Michael Keaton received his first Oscar nomination for portraying Riggan Thomson as well as the titular character in Birdman.
Michael Keaton was the first man to play Batman in a "serious" rendition and left after the first two films. He then went on to have not an unsuccessful acting career, but not an especially distinguished one in terms of being either critical darling or as a commercially bankable star. For me personally, I've always found Michael Keaton to be an actor I like, but unfortunately rarely is in films I loved. The back story connections between Riggan and Keaton are just an extra bit of something for all to enjoy, although I don't think should be taken too seriously, but I think the strongest bit is both possibly finding something to make use of their talent. Well Birdman is finally a great film for Michael Keaton, and he is essential part of achieving this greatness.
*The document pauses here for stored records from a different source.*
theorem aside_enqueueAction {s t : State} {a : Action} (h : Aside s t) : Aside s (t.enqueueAction a) :=
  Aside.ite (Aside.endWork (aside_reportLast h)) (aside_setQueued h)

theorem aside_preempt {s t : State} {r : RunAct} {a : Action} (h : Aside s t) : Aside s (t.preempt r a) :=
  aside_startAction (Aside.ite (Aside.endWork (aside_reportLast (aside_closeDumpPartial h)))
    (aside_enqueueAction (aside_closeDumpPartial h)))

theorem aside_waitAction {s t : State} {r : RunAct} {a : Action} (h : Aside s t) : Aside s (t.waitAction r a) :=
  Aside.ite (aside_preempt (Aside.endWork h)) (aside_enqueueAction h)

theorem aside_escalate {s t : State} {r : RunAct} {c : Nat} (h : Aside s t) : Aside s (t.escalate r c) := by
  unfold State.escalate
  refine aside_startAction (Aside.endWork ?_)
  exact Aside.ite (Aside.wr h.note rfl) (Aside.ite (Aside.wr h.note rfl) (Aside.ite (Aside.wr h.note rfl) h.note))

theorem aside_callAction {s t : State} {a : Action} (h : Aside s t) : Aside s (t.callAction a) := by
  unfold State.callAction
  split
  · exact aside_startAction h
  · exact Aside.ite (aside_escalate h) (Aside.ite (Aside.endWork (aside_reportLast h)) (Aside.ite (aside_preempt h)
      (aside_waitAction h)))

theorem aside_callRemoval {s t : State} {n c k i : Nat} {y : Option Nat} (h : Aside s t) :
    Aside s (t.callRemoval n c y k i) := by
  unfold State.callRemoval
  exact Aside.ite h (Aside.rst h (by rfl))

theorem aside_respond {s t : State} {c v k x : Nat} {y : Option Nat} (h : Aside s t) :
    Aside s (t.respond c v k x y) := by
  unfold State.respond
  refine Aside.ite h (Aside.ite h (Aside.ite ?_ (aside_callAction h)))
  split
  · exact h
  · split
    · exact h
    · exact Aside.ite (aside_reportLast h) (aside_callRemoval h)

/-- An event is recorded and draws its response: beyond the recorder and the reset controller nothing changes. -/
theorem aside_record {s t : State} {c v k x : Nat} {p : List Nat} {y : Option Nat} {z : Bool} (h : Aside s t) :
    Aside s (t.record c v k x p y z) := aside_respond h.note

/-! ### The same, field by field -/

@[simp] theorem State.callRemoval_pending (s : State) (n c : Nat) (y : Option Nat) (k i : Nat) : (s.callRemoval n c y k i).pending = s.pending := by
  rw [(aside_callRemoval (Aside.refl s)).1]
@[simp] theorem State.callRemoval_free (s : State) (n c : Nat) (y : Option Nat) (k i : Nat) : (s.callRemoval n c y k i).free = s.free := by
  rw [(aside_callRemoval (Aside.refl s)).1]
@[simp] theorem State.callRemoval_mem (s : State) (n c : Nat) (y : Option Nat) (k i : Nat) : (s.callRemoval n c y k i).mem = s.mem := by
  rw [(aside_callRemoval (Aside.refl s)).1]
@[simp] theorem State.callRemoval_out (s : State) (n c : Nat) (y : Option Nat) (k i : Nat) : (s.callRemoval n c y k i).out = s.out := by
  rw [(aside_callRemoval (Aside.refl s)).1]
@[simp] theorem State.callRemoval_blk (s : State) (n c : Nat) (y : Option Nat) (k i : Nat) : (s.callRemoval n c y k i).blk = s.blk := by
  rw [(aside_callRemoval (Aside.refl s)).1]
@[simp] theorem State.callRemoval_time (s : State) (n c : Nat) (y : Option Nat) (k i : Nat) : (s.callRemoval n c y k i).time = s.time := by
  rw [(aside_callRemoval (Aside.refl s)).1]
@[simp] theorem State.callRemoval_cores (s : State) (n c : Nat) (y : Option Nat) (k i : Nat) : (s.callRemoval n c y k i).cores = s.cores := by
  rw [(aside_callRemoval (Aside.refl s)).1]
@[simp] theorem State.callRemoval_chk (s : State) (n c : Nat) (y : Option Nat) (k i : Nat) : (s.callRemoval n c y k i).chk = s.chk := by
  rw [(aside_callRemoval (Aside.refl s)).1]
@[simp] theorem State.callRemoval_ms (s : State) (n c : Nat) (y : Option Nat) (k i : Nat) : (s.callRemoval n c y k i).ms = s.ms := by
  rw [(aside_callRemoval (Aside.refl s)).1]
@[simp] theorem State.callRemoval_eng (s : State) (n c : Nat) (y : Option Nat) (k i : Nat) : (s.callRemoval n c y k i).eng = s.eng := by
  rw [(aside_callRemoval (Aside.refl s)).1]
@[simp] theorem State.callRemoval_lk (s : State) (n c : Nat) (y : Option Nat) (k i : Nat) : (s.callRemoval n c y k i).lk = s.lk := by
  rw [(aside_callRemoval (Aside.refl s)).1]
@[simp] theorem State.callRemoval_routes (s : State) (n c : Nat) (y : Option Nat) (k i : Nat) : (s.callRemoval n c y k i).routes = s.routes := by
  rw [(aside_callRemoval (Aside.refl s)).1]
@[simp] theorem State.callRemoval_place (s : State) (n c : Nat) (y : Option Nat) (k i : Nat) : (s.callRemoval n c y k i).place = s.place := by
  rw [(aside_callRemoval (Aside.refl s)).1]
@[simp] theorem State.callRemoval_path (s : State) (n c : Nat) (y : Option Nat) (k i : Nat) : (s.callRemoval n c y k i).path = s.path := by
  rw [(aside_callRemoval (Aside.refl s)).1]
@[simp] theorem State.callRemoval_topo (s : State) (n c : Nat) (y : Option Nat) (k i : Nat) : (s.callRemoval n c y k i).topo = s.topo := by
  rw [(aside_callRemoval (Aside.refl s)).1]
@[simp] theorem State.callRemoval_hce (s : State) (n c : Nat) (y : Option Nat) (k i : Nat) : (s.callRemoval n c y k i).hce = s.hce := by
  rw [(aside_callRemoval (Aside.refl s)).1]
@[simp] theorem State.callRemoval_peers (s : State) (n c : Nat) (y : Option Nat) (k i : Nat) : (s.callRemoval n c y k i).peers = s.peers := by
  rw [(aside_callRemoval (Aside.refl s)).1]
@[simp] theorem State.callRemoval_upd (s : State) (n c : Nat) (y : Option Nat) (k i : Nat) : (s.callRemoval n c y k i).upd = s.upd := by
  rw [(aside_callRemoval (Aside.refl s)).1]
@[simp] theorem State.callRemoval_age (s : State) (n c : Nat) (y : Option Nat) (k i : Nat) : (s.callRemoval n c y k i).age = s.age := by
  rw [(aside_callRemoval (Aside.refl s)).1]
theorem State.rd_callRemoval (s : State) (n c : Nat) (y : Option Nat) (k i : Nat) (g : Fld) (j : Nat) (h : g.plain j = true) :
    (s.callRemoval n c y k i).rd g j = s.rd g j := (aside_callRemoval (Aside.refl s)).2.1 g j h

@[simp] theorem State.callAction_pending (s : State) (a : Action) : (s.callAction a).pending = s.pending := by
  rw [(aside_callAction (Aside.refl s)).1]
@[simp] theorem State.callAction_free (s : State) (a : Action) : (s.callAction a).free = s.free := by
  rw [(aside_callAction (Aside.refl s)).1]
@[simp] theorem State.callAction_mem (s : State) (a : Action) : (s.callAction a).mem = s.mem := by
  rw [(aside_callAction (Aside.refl s)).1]
@[simp] theorem State.callAction_out (s : State) (a : Action) : (s.callAction a).out = s.out := by
  rw [(aside_callAction (Aside.refl s)).1]
@[simp] theorem State.callAction_blk (s : State) (a : Action) : (s.callAction a).blk = s.blk := by
  rw [(aside_callAction (Aside.refl s)).1]
@[simp] theorem State.callAction_time (s : State) (a : Action) : (s.callAction a).time = s.time := by
  rw [(aside_callAction (Aside.refl s)).1]
@[simp] theorem State.callAction_cores (s : State) (a : Action) : (s.callAction a).cores = s.cores := by
  rw [(aside_callAction (Aside.refl s)).1]
@[simp] theorem State.callAction_chk (s : State) (a : Action) : (s.callAction a).chk = s.chk := by
  rw [(aside_callAction (Aside.refl s)).1]
@[simp] theorem State.callAction_ms (s : State) (a : Action) : (s.callAction a).ms = s.ms := by
  rw [(aside_callAction (Aside.refl s)).1]
@[simp] theorem State.callAction_eng (s : State) (a : Action) : (s.callAction a).eng = s.eng := by
  rw [(aside_callAction (Aside.refl s)).1]
@[simp] theorem State.callAction_lk (s : State) (a : Action) : (s.callAction a).lk = s.lk := by
  rw [(aside_callAction (Aside.refl s)).1]
@[simp] theorem State.callAction_routes (s : State) (a : Action) : (s.callAction a).routes = s.routes := by
  rw [(aside_callAction (Aside.refl s)).1]
@[simp] theorem State.callAction_place (s : State) (a : Action) : (s.callAction a).place = s.place := by
  rw [(aside_callAction (Aside.refl s)).1]
@[simp] theorem State.callAction_path (s : State) (a : Action) : (s.callAction a).path = s.path := by
  rw [(aside_callAction (Aside.refl s)).1]
@[simp] theorem State.callAction_topo (s : State) (a : Action) : (s.callAction a).topo = s.topo := by
  rw [(aside_callAction (Aside.refl s)).1]
@[simp] theorem State.callAction_hce (s : State) (a : Action) : (s.callAction a).hce = s.hce := by
  rw [(aside_callAction (Aside.refl s)).1]
@[simp] theorem State.callAction_peers (s : State) (a : Action) : (s.callAction a).peers = s.peers := by
  rw [(aside_callAction (Aside.refl s)).1]
@[simp] theorem State.callAction_upd (s : State) (a : Action) : (s.callAction a).upd = s.upd := by
  rw [(aside_callAction (Aside.refl s)).1]
@[simp] theorem State.callAction_age (s : State) (a : Action) : (s.callAction a).age = s.age := by
  rw [(aside_callAction (Aside.refl s)).1]
theorem State.rd_callAction (s : State) (a : Action) (g : Fld) (j : Nat) (h : g.plain j = true) :
    (s.callAction a).rd g j = s.rd g j := (aside_callAction (Aside.refl s)).2.1 g j h

@[simp] theorem State.respond_pending (s : State) (c v k x : Nat) (y : Option Nat) : (s.respond c v k x y).pending = s.pending := by
  rw [(aside_respond (Aside.refl s)).1]
@[simp] theorem State.respond_free (s : State) (c v k x : Nat) (y : Option Nat) : (s.respond c v k x y).free = s.free := by
  rw [(aside_respond (Aside.refl s)).1]
@[simp] theorem State.respond_mem (s : State) (c v k x : Nat) (y : Option Nat) : (s.respond c v k x y).mem = s.mem := by
  rw [(aside_respond (Aside.refl s)).1]
@[simp] theorem State.respond_out (s : State) (c v k x : Nat) (y : Option Nat) : (s.respond c v k x y).out = s.out := by
  rw [(aside_respond (Aside.refl s)).1]
@[simp] theorem State.respond_blk (s : State) (c v k x : Nat) (y : Option Nat) : (s.respond c v k x y).blk = s.blk := by
  rw [(aside_respond (Aside.refl s)).1]
@[simp] theorem State.respond_time (s : State) (c v k x : Nat) (y : Option Nat) : (s.respond c v k x y).time = s.time := by
  rw [(aside_respond (Aside.refl s)).1]
@[simp] theorem State.respond_cores (s : State) (c v k x : Nat) (y : Option Nat) : (s.respond c v k x y).cores = s.cores := by
  rw [(aside_respond (Aside.refl s)).1]
@[simp] theorem State.respond_chk (s : State) (c v k x : Nat) (y : Option Nat) : (s.respond c v k x y).chk = s.chk := by
  rw [(aside_respond (Aside.refl s)).1]
@[simp] theorem State.respond_ms (s : State) (c v k x : Nat) (y : Option Nat) : (s.respond c v k x y).ms = s.ms := by
  rw [(aside_respond (Aside.refl s)).1]
@[simp] theorem State.respond_eng (s : State) (c v k x : Nat) (y : Option Nat) : (s.respond c v k x y).eng = s.eng := by
  rw [(aside_respond (Aside.refl s)).1]
@[simp] theorem State.respond_lk (s : State) (c v k x : Nat) (y : Option Nat) : (s.respond c v k x y).lk = s.lk := by
  rw [(aside_respond (Aside.refl s)).1]
@[simp] theorem State.respond_routes (s : State) (c v k x : Nat) (y : Option Nat) : (s.respond c v k x y).routes = s.routes := by
  rw [(aside_respond (Aside.refl s)).1]
@[simp] theorem State.respond_place (s : State) (c v k x : Nat) (y : Option Nat) : (s.respond c v k x y).place = s.place := by
  rw [(aside_respond (Aside.refl s)).1]
@[simp] theorem State.respond_path (s : State) (c v k x : Nat) (y : Option Nat) : (s.respond c v k x y).path = s.path := by
  rw [(aside_respond (Aside.refl s)).1]
@[simp] theorem State.respond_topo (s : State) (c v k x : Nat) (y : Option Nat) : (s.respond c v k x y).topo = s.topo := by
  rw [(aside_respond (Aside.refl s)).1]
@[simp] theorem State.respond_hce (s : State) (c v k x : Nat) (y : Option Nat) : (s.respond c v k x y).hce = s.hce := by
  rw [(aside_respond (Aside.refl s)).1]
@[simp] theorem State.respond_peers (s : State) (c v k x : Nat) (y : Option Nat) : (s.respond c v k x y).peers = s.peers := by
  rw [(aside_respond (Aside.refl s)).1]
@[simp] theorem State.respond_upd (s : State) (c v k x : Nat) (y : Option Nat) : (s.respond c v k x y).upd = s.upd := by
  rw [(aside_respond (Aside.refl s)).1]
@[simp] theorem State.respond_age (s : State) (c v k x : Nat) (y : Option Nat) : (s.respond c v k x y).age = s.age := by
  rw [(aside_respond (Aside.refl s)).1]
theorem State.rd_respond (s : State) (c v k x : Nat) (y : Option Nat) (g : Fld) (j : Nat) (h : g.plain j = true) :
    (s.respond c v k x y).rd g j = s.rd g j := (aside_respond (Aside.refl s)).2.1 g j h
Birdman's first two thirds spend a considerable time with the great ensemble cast of the film and their interactions. Not all the supporting players interact with one another, but Michael Keaton as Riggan interacts with them all. Here is the first part of what Keaton brings to his role, and by first a mean quite a few different things that are all rolled up into one Riggan.
Keaton fulfills many roles as Riggan must fulfill many roles as he tries to put on his play rendition of Raymond Carver's "What We Talk About When We Talk About Love", which we see through Riggan's relationship with every other supporting character in the film. One being with his lawyer/best friend Jake (Zach Galifianakis) who he technically schemes with to handle every problem to ensure that the play is a success. On this side Keaton displays the frustrations of the moment as he tries to brush them all off to Jake. Keaton here suggests more than anything he wants to use Jake just to make things gone as easily as possible, while subtly suggesting just a bit of his madness to him from time to time as though he is one of his few actual confidants. There is far less comfort that Keaton shows with his co-star/girlfriend Laura (Andrea Riseborough). We don't see much of their apparent romance but Keaton and Riseborough create their relationship instantly. Laura clearly wants something more than just an affair shown Riseborough's lusty approach, Keaton is great in bringing a distance from hesitation portraying that Riggan obviously is not sure what to make of his future with her.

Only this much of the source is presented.